Photo by Venrick Azcueta / Unsplash

Canada, despite becoming the first country to announce an AI strategy in 2017 and investing in research and talent, which initially led the tone in the global race, now finds itself lagging in adoption and another even more critical piece of the puzzle—computing power. The systems that train and deploy large-scale AI models require advanced chips, massive data centers, and long-term investment.

Currently, the two largest AI players, the U.S. and China, as well as some smaller countries with aggressive industrial strategies, are outpacing Canada on that front.

In July, President Donald Trump’s administration officially announced “America’s AI Action Plan,” prioritizing deregulation in a bid to strengthen U.S. leadership. Critics argue this favours industry over public safety, a sharp contrast with Europe’s strategy of building AI guardrails around safety, fairness, and accountability.

According to a recent poll, Canadians seem more in line with the European approach, finding 85% of Canadians support regulating AI, with 57% strongly in favour, though views remain split on whether AI is good or harmful for society.

Canada, however, has yet to deliver. While it has the talent, its infrastructure is underdeveloped, its regulations are stalled, and the gap raises a pressing question: Is Canada moving fast enough to match both the ambitions of its allies and the concerns of Canadians?

What is Canada’s AI Strategy?

In December 2024, facing pressure over its lack of AI infrastructure, the federal government unveiled the Canadian Sovereign AI Compute Strategy, a plan to allocate CAD 2 billion toward enhancing the country’s AI capabilities.

In May, Canada appointed its first Minister of AI and Digital Innovation, Mr. Evan Solomon, a rookie MP and former journalist representing Toronto Centre. Many view this as a positive step, marking us as the third country to appoint a government official to a dedicated role that oversees AI initiatives, following France in 2024 and the U.A.E. in 2017.

Adegboyega Ojo, Canada research chair in Governance and Artificial Intelligence at Carleton University’s School of Public Policy and Administration, was quoted as saying, “The creation of the Ministry of AI and Digital Innovation signals the new government’s intention to prioritize AI development as part of its broader ambition to build an economy of the future.”

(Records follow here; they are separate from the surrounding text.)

-- ==== Sys2Proof/Machine/Flags.lean ====
section
/-! DEFINITION. The values the flag register `V[15]` takes (10_state.md R22) and the 8-bit results
beside them (42_alu.md R180). -/

namespace Sys2Proof.Machine

/-- `b2u` (00_scope.md R9). -/
def b2u (c : Bool) : Byte := if c then 1 else 0

/-- The exact sum of two bytes, 0..510 (R187). -/
def exactSum (a b : Byte) : Nat := a.toNat + b.toNat

/-- The carry of an exact sum: above 255 (R187). -/
def carryFlag (sum : Nat) : Byte := b2u (decide (sum > 255))

/-- An exact sum reduced modulo 256 (R187). -/
def narrowSum (sum : Nat) : Byte := BitVec.ofNat 8 sum

/-- The flag of a subtraction: the minuend is strictly greater (R180, R188, R190). -/
def greaterFlag (a b : Byte) : Byte := b2u (decide (a.toNat > b.toNat))

/-- The bit `8xy6` shifts out: `a & 1` (R189). -/
def lowBitFlag (a : Byte) : Byte := a &&& 1

/-- The bit `8xyE` shifts out: `a >> 7` (R191). -/
def highBitFlag (a : Byte) : Byte := a >>> 7

/-- The flag of `Fx1E`: the new index is above `0x0F00` (43_index_memory.md R221). -/
def indexFlag (i : Word) : Byte := b2u (decide (i.toNat > 0x0F00))

end Sys2Proof.Machine
end

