-- ==== Sys2Proof/Machine/Ops.lean ====
section
/-! DEFINITION. The named operations on the state: registers, memory, the program counter, the call
stack, raising a fault, and what a cycle does around an instruction. -/

namespace Sys2Proof.Machine

/-! ### Registers (10_state.md R21) -/

/-- `V[x]`. -/
def State.reg (s : State) (x : Nibble) : Byte := s.regs[x.toNat]'x.isLt

/-- `V[x] <- v`. -/
def State.setReg (s : State) (x : Nibble) (v : Byte) : State :=
  { s with regs := s.regs.set x.toNat v x.isLt }

/-- `V[15] <- v`: the flag register (R22). -/
def State.setFlag (s : State) (v : Byte) : State := s.setReg 15 v

/-- `I <- v` (R24). -/
def State.setIndex (s : State) (v : Word) : State := { s with index := v }

/-- `DT <- v` (R30). -/
def State.setDelay (s : State) (v : Byte) : State := { s with dt := v }

/-- `ST <- v` (R31). -/
def State.setSound (s : State) (v : Byte) : State := { s with st := v }

/-- Replaces the framebuffer (R32). -/
def State.setFb (s : State) (f : Framebuffer) : State := { s with fb := f }

/-! ### The list of written cells -/

/-- The byte listed at an address, if one is. -/
def cellAt : List Host.Cell → Nat → Option Byte
  | [], _ => none
  | (b, v) :: t, a => if a = b then some v else cellAt t a

/-- Lists a byte at an address, keeping the addresses rising. -/
def putCell (a : Nat) (v : Byte) : List Host.Cell → List Host.Cell
  | [] => [(a, v)]
  | (b, w) :: t =>
    if a < b then (a, v) :: (b, w) :: t
    else if a = b then (a, v) :: t
    else (b, w) :: putCell a v t

/-- Takes an address off the list. -/
def dropCell (a : Nat) (m : List Host.Cell) : List Host.Cell := m.filter fun c => c.1 != a

/-- The addresses are strictly rising. -/
def risingCells : List Host.Cell → Bool
  | [] => true
  | (a, _) :: t => t.all (fun c => decide (a < c.1)) && risingCells t

/-! ### Memory (20_memory.md R60, R61): every address is reduced modulo 4096 -/

/-- The cell an address of any width names (R61). -/
def cellIndex (a : Nat) : Nat := a % 4096

/-- The glyph byte that stands at a cell by a reset, for the cells `0x000`–`0x04F` (R37); before the
first reset there is none, the table not being written yet (R323). -/
def State.glyphByte (s : State) (c : Nat) : Option Byte :=
  if s.started then
    if h : c < 80 then some s.config.glyphs[c] else none
  else none

/-- What a cell that is not listed reads as: once the core is reset, the glyph table below `0x050` and
the power-on memory above (R38); before, the power-on memory everywhere (R323). -/
def State.unlisted (s : State) (c : Nat) : Byte :=
  (s.glyphByte c).getD (Config.powerOnMemory c)

/-- `MemRead(a, 1)` (R10, R61). -/
def State.read (s : State) (a : Nat) : Byte :=
  (cellAt s.memory (cellIndex a)).getD (s.unlisted (cellIndex a))

/-- `MemWrite(a, 1, v)` (R10, R61). Writing a glyph cell's own glyph byte takes the cell off the list;
where the unlisted byte is a free value, every written cell is listed. -/
def State.write (s : State) (a : Nat) (v : Byte) : State :=
  { s with
    memory :=
      if s.glyphByte (cellIndex a) = some v then dropCell (cellIndex a) s.memory
      else putCell (cellIndex a) v s.memory }

/-- The canonical form of memory: addresses strictly rising, each one a cell of the 4096 (R33), and no
entry equal to the glyph byte its cell would read as unlisted. -/
def State.memoryWf (s : State) : Bool :=
  risingCells s.memory &&
    s.memory.all fun c => decide (c.1 < 4096) && (s.glyphByte c.1 != some c.2)

/-! ### Sequencing (30_encoding.md R101): all `pc` arithmetic is modulo 65536 -/

/-- `pc <- target`. -/
def State.jump (s : State) (target : Word) : State := { s with pc := target }

/-- `next`: `pc <- pc + 2` (R10). -/
def State.advance (s : State) : State := s.jump (s.pc + 2)

/-- `skip` when the condition holds, else `next` (R10, R101). -/
def State.skipIf (s : State) (c : Bool) : State := s.jump (s.pc + if c then 4 else 2)

/-! ### Taking a fault (60_exceptions.md R281) -/

/-- `raise F(info)`: the latch is written with the cause, the `pc` of this step and the word; nothing
else changes (R281). -/
def State.raise (s : State) (cause : Fault) (word : Word) : State :=
  { s with fault := some { cause := cause, pc := s.pc, word := word } }

/-! ### The call stack (10_state.md R26, R27) -/

/-- Pushes a return address and jumps, or raises StackOverflow when the stack is full (41_flow.md
R152, R283); `word` is the word of the call. -/
def State.pushJump (s : State) (ra target word : Word) : State :=
  if h : s.sp.val < 16 then
    { s with
      stack := s.stack.set s.sp.val ra h
      sp := ⟨s.sp.val + 1, Nat.succ_lt_succ h⟩
      pc := target }
  else s.raise .stackOverflow word

/-- Pops a return address into `pc`, or raises StackUnderflow when the stack is empty (41_flow.md R150,
R284); the popped entry stays in place (R26). -/
def State.popJump (s : State) (word : Word) : State :=
  if h : 0 < s.sp.val then
    { s with
      sp := ⟨s.sp.val - 1, Nat.lt_of_le_of_lt (Nat.sub_le _ _) s.sp.isLt⟩
      pc := s.stack[s.sp.val - 1]'(Nat.sub_one_lt_of_le h (Nat.le_of_lt_succ s.sp.isLt)) }
  else s.raise .stackUnderflow word

/-! ### The cycle around an instruction (30_encoding.md R100) -/

/-- `Fetch(pc)` (R62): two bytes, big-endian, each address reduced. -/
def State.fetchWord (s : State) : Word :=
  wordOfBytes (s.read s.pc.toNat) (s.read (s.pc.toNat + 1))

/-- A timer counts down by one while it is above zero (R291, R292). -/
def countDown (v : Byte) : Byte := if v = 0 then 0 else v - 1

/-- The timer update (R293), its tone trigger given out as the step's result. -/
def State.timerUpdate (s : State) : State :=
  { s with
    dt := countDown s.dt
    st := countDown s.st
    result := some (.ok (s.st == 1)) }

/-- The end of a cycle: a step that raised a fault updates no timer and gives out the record (R281);
any other updates the timers (R291). -/
def State.endCycle (s : State) : State :=
  match s.fault with
  | some r => { s with result := some (.faulted r) }
  | none => s.timerUpdate

/-- A fetched word that is illegal: DecodeFailure, and the cycle ends (R97, R282). -/
def State.decodeFailure (s : State) (word : Word) : State := (s.raise .decodeFailure word).endCycle

/-- A step of a faulted core: the same record is given out, nothing else changes (R286). -/
def State.stayFaulted (s : State) (r : FaultRecord) : State := { s with result := some (.faulted r) }

/-- Whether the core has been reset; before that a step is refused (R326). -/
def State.ready (s : State) : Bool := s.started

/-- Lays an instruction word at `pc`, big-endian, in a core that is reset and not faulted. -/
def State.placeWord (s : State) (w : Word) : State :=
  let u := { s with fault := none, started := true }
  (u.write u.pc.toNat (highByte w)).write (u.pc.toNat + 1) (lowByte w)

end Sys2Proof.Machine
end

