-- ==== Sys2Proof/Machine/Display.lean ====
section
/-! DEFINITION. The display family (40_display.md): `00E0` and `Dxyn`. -/

namespace Sys2Proof.Machine

/-- The pixels and the collision seen so far while a sprite is drawn. -/
abbrev Canvas := Framebuffer × Bool

/-- Under a sprite bit: a set bit XORs the pixel, and a set pixel about to be turned off is a hit; a
clear bit leaves the pixel alone (R132–R134). -/
def drawPixel (cx cy : Nat) (bit : Bool) (c : Canvas) : Canvas :=
  if bit then (flipPixel c.1 cx cy, c.2 || pixelAt c.1 cx cy) else c

/-- One sprite row of 8 columns with its left end at column `cx` of row `cy` (R133). -/
def drawRow (cx cy : Nat) (b : Byte) (c : Canvas) : Canvas :=
  (List.range 8).foldl (fun a k => drawPixel (cx + k) cy (spriteBit b k) a) c

/-- The first `n` rows of the sprite at `I`, top row first (R133). -/
def State.drawSprite (s : State) (cx cy n : Nat) : Canvas :=
  (List.range n).foldl (fun a r => drawRow cx (cy + r) (s.read (s.indexAddr r)) a) (s.fb, false)

/-- `00E0` (R131). -/
def execCls (s : State) : Host.Outcome State Fault Refusal :=
  .next (s.setFb blankFb).advance

/-- `Dxyn` (R133): both coordinates are read before any write, `V[15]` is written last. -/
def execDrw (x y n : Nibble) (s : State) : Host.Outcome State Fault Refusal :=
  let c := s.drawSprite (s.reg x).toNat (s.reg y).toNat n.toNat
  .next ((s.setFb c.1).setFlag (b2u c.2)).advance

end Sys2Proof.Machine
end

The sentiment is shared by some software engineering leaders with teams spread across global offices, seeing the varying approaches each country has in developing and regulating the technology, including Ranjit Tinaiker of Ness Digital Engineering, with offices based in Ontario and abroad, who sees the creation of the ministry as a sign that Canada intends to play a larger role in shaping how AI is used and governed.

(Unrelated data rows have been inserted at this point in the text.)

/-- R184, R185, R186: the bitwise operations, bit by bit; they write no flag. -/
def Obligations.BitwiseOperations : Prop :=
  ∀ (s : State) (x y : Nibble),
    decode (wordXYN 0x8 x y 1) = some (.orVV x y) ∧ decode (wordXYN 0x8 x y 2) = some (.andVV x y) ∧
    decode (wordXYN 0x8 x y 3) = some (.xorVV x y) ∧
    (∃ t, exec (.orVV x y) s = .next t ∧ SameRegsBut s t [x] ∧ t.pc = s.pc + 2 ∧ OnlyRegsPc s t ∧
      ∀ b, b < 8 → (t.reg x).getLsbD b = ((s.reg x).getLsbD b || (s.reg y).getLsbD b)) ∧
    (∃ t, exec (.andVV x y) s = .next t ∧ SameRegsBut s t [x] ∧ t.pc = s.pc + 2 ∧ OnlyRegsPc s t ∧
      ∀ b, b < 8 → (t.reg x).getLsbD b = ((s.reg x).getLsbD b && (s.reg y).getLsbD b)) ∧
    (∃ t, exec (.xorVV x y) s = .next t ∧ SameRegsBut s t [x] ∧ t.pc = s.pc + 2 ∧ OnlyRegsPc s t ∧
      ∀ b, b < 8 → (t.reg x).getLsbD b = ((s.reg x).getLsbD b ^^ (s.reg y).getLsbD b))

/-- R187, R193 with decision D7 for `x = 15` and `y = 15` (log entry 8): the sum is formed from the old
operands; the carry is written to `V[15]`, and overwritten when that is the destination. -/
def Obligations.AddSetsCarry : Prop :=
  ∀ (s : State) (x y : Nibble),
    ∃ t, exec (.addVV x y) s = .next t ∧
      (t.reg x).toNat = ((s.reg x).toNat + (s.reg y).toNat) % 256 ∧
      (x ≠ 15 → t.reg 15 = if (s.reg x).toNat + (s.reg y).toNat > 255 then 1 else 0) ∧
      SameRegsBut s t [x, 15] ∧ t.pc = s.pc + 2 ∧ OnlyRegsPc s t

/-- R188, R193 with decision D7 for `x = 15` or `y = 15` (log entry 8): the flag is strict `>`; the
difference reads `V[x]` and `V[y]` after the flag write. -/
def Obligations.SubtractAfterFlag : Prop :=
  ∀ (s : State) (x y : Nibble),
    ∃ t, exec (.sub x y) s = .next t ∧ ∃ f : Nat,
      f = (if (s.reg x).toNat > (s.reg y).toNat then 1 else 0) ∧
      (x ≠ 15 → (t.reg 15).toNat = f) ∧
      (x ≠ 15 → y ≠ 15 → (t.reg x).toNat = ((s.reg x).toNat + 256 - (s.reg y).toNat) % 256) ∧
      (x ≠ 15 → y = 15 → (t.reg x).toNat = ((s.reg x).toNat + 256 - f) % 256) ∧
      (x = 15 → y ≠ 15 → (t.reg x).toNat = (f + 256 - (s.reg y).toNat) % 256) ∧
      (x = 15 → y = 15 → t.reg x = 0) ∧
      SameRegsBut s t [x, 15] ∧ t.pc = s.pc + 2 ∧ OnlyRegsPc s t

/-- R190, R193 with decision D7 for `x = 15` or `y = 15` (log entry 8): as `8xy5` with the operands
exchanged. -/
def Obligations.SubtractReversedAfterFlag : Prop :=
  ∀ (s : State) (x y : Nibble),
    ∃ t, exec (.subn x y) s = .next t ∧ ∃ f : Nat,
      f = (if (s.reg y).toNat > (s.reg x).toNat then 1 else 0) ∧
      (x ≠ 15 → (t.reg 15).toNat = f) ∧
      (x ≠ 15 → y ≠ 15 → (t.reg x).toNat = ((s.reg y).toNat + 256 - (s.reg x).toNat) % 256) ∧
      (x ≠ 15 → y = 15 → (t.reg x).toNat = (f + 256 - (s.reg x).toNat) % 256) ∧
      (x = 15 → y ≠ 15 → (t.reg x).toNat = ((s.reg y).toNat + 256 - f) % 256) ∧
      (x = 15 → y = 15 → t.reg x = 0) ∧
      SameRegsBut s t [x, 15] ∧ t.pc = s.pc + 2 ∧ OnlyRegsPc s t

/-- R189, R191, R193 with decision D7 for `x = 15` (log entry 8): the shifts of `V[x]` by one, for
every `y`, which is not used; the flag is the bit shifted out. -/
def Obligations.ShiftsByOne : Prop :=
  ∀ (s : State) (x y : Nibble),
    (∃ t, exec (.shr x y) s = .next t ∧
      (x ≠ 15 → (t.reg 15).toNat = (s.reg x).toNat % 2 ∧ (t.reg x).toNat = (s.reg x).toNat / 2) ∧
      (x = 15 → t.reg x = 0) ∧ SameRegsBut s t [x, 15] ∧ t.pc = s.pc + 2 ∧ OnlyRegsPc s t) ∧
    (∃ t, exec (.shl x y) s = .next t ∧
      (x ≠ 15 → (t.reg 15).toNat = (s.reg x).toNat / 128 ∧
        (t.reg x).toNat = 2 * (s.reg x).toNat % 256) ∧
      (x = 15 → (t.reg x).toNat = 2 * ((s.reg x).toNat / 128)) ∧
      SameRegsBut s t [x, 15] ∧ t.pc = s.pc + 2 ∧ OnlyRegsPc s t)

“2025 is the year that leaders need to transition from treating AI as the new shiny object… to taking concrete steps to adapt to the incredible impact that this technology can deliver,” adds Tinaiker.

Newly elected Prime Minister Mark Carney named AI a national priority, pointing to its potential to improve government services, generate new jobs for Canadians, and seek global partnerships to build the technology. It was our first real glimpse into the new government's plans on the topic.

In the minister's first speech, he stressed that the government’s priority in terms of regulation will be to protect data and privacy, not over-regulate innovation.

In an effort to offer transparency on how AI is being used at the federal level, the Liberal government announced a public registry listing the AI projects being used to scale efficiency in various public service departments.

Guardrails are missing on both sides of the border.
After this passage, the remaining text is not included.